Dataset items:

- Opening Delimiter -

-- ==== Sys2Proof/Machine/Step.lean ====
section
/-! DEFINITION. One step of the machine: the next move of the interleaving (20_memory.md R53). -/

namespace Sys2Proof.Machine

/-- The first pending event happens. With none pending the host is silent, and the engine takes its turn: a command in
flight is not pending forever (R59). (log 3) -/
def step (s : State) : Host.Outcome State Fault Refusal :=
  match s.events with
  | [] => engineTurn s
  | .access a :: rest => hostAccess { s with events := rest } a
  | .engine :: rest => engineTurn { s with events := rest }
  | .assertReset :: rest => .next (holdReset { s with events := rest })
  | .releaseReset :: rest => .next (releaseReset { s with events := rest })

/-- The state whose very next step runs the command word: the block fetches nothing, so the word is put where a host's
CMD write puts it (R24, R49). (log 14) -/
def State.withFetchWord (s : State) (nbits w : Nat) : State := placeCommand s (BitVec.ofNat 32 (w % 2 ^ nbits))

end Sys2Proof.Machine
end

- Closing Delimiter -

Description of the task:
What lines in the entries above hold "engineTurn"? Copy every one.

Answer section:
  | [] => engineTurn s
  | .engine :: rest => engineTurn { s with events := rest }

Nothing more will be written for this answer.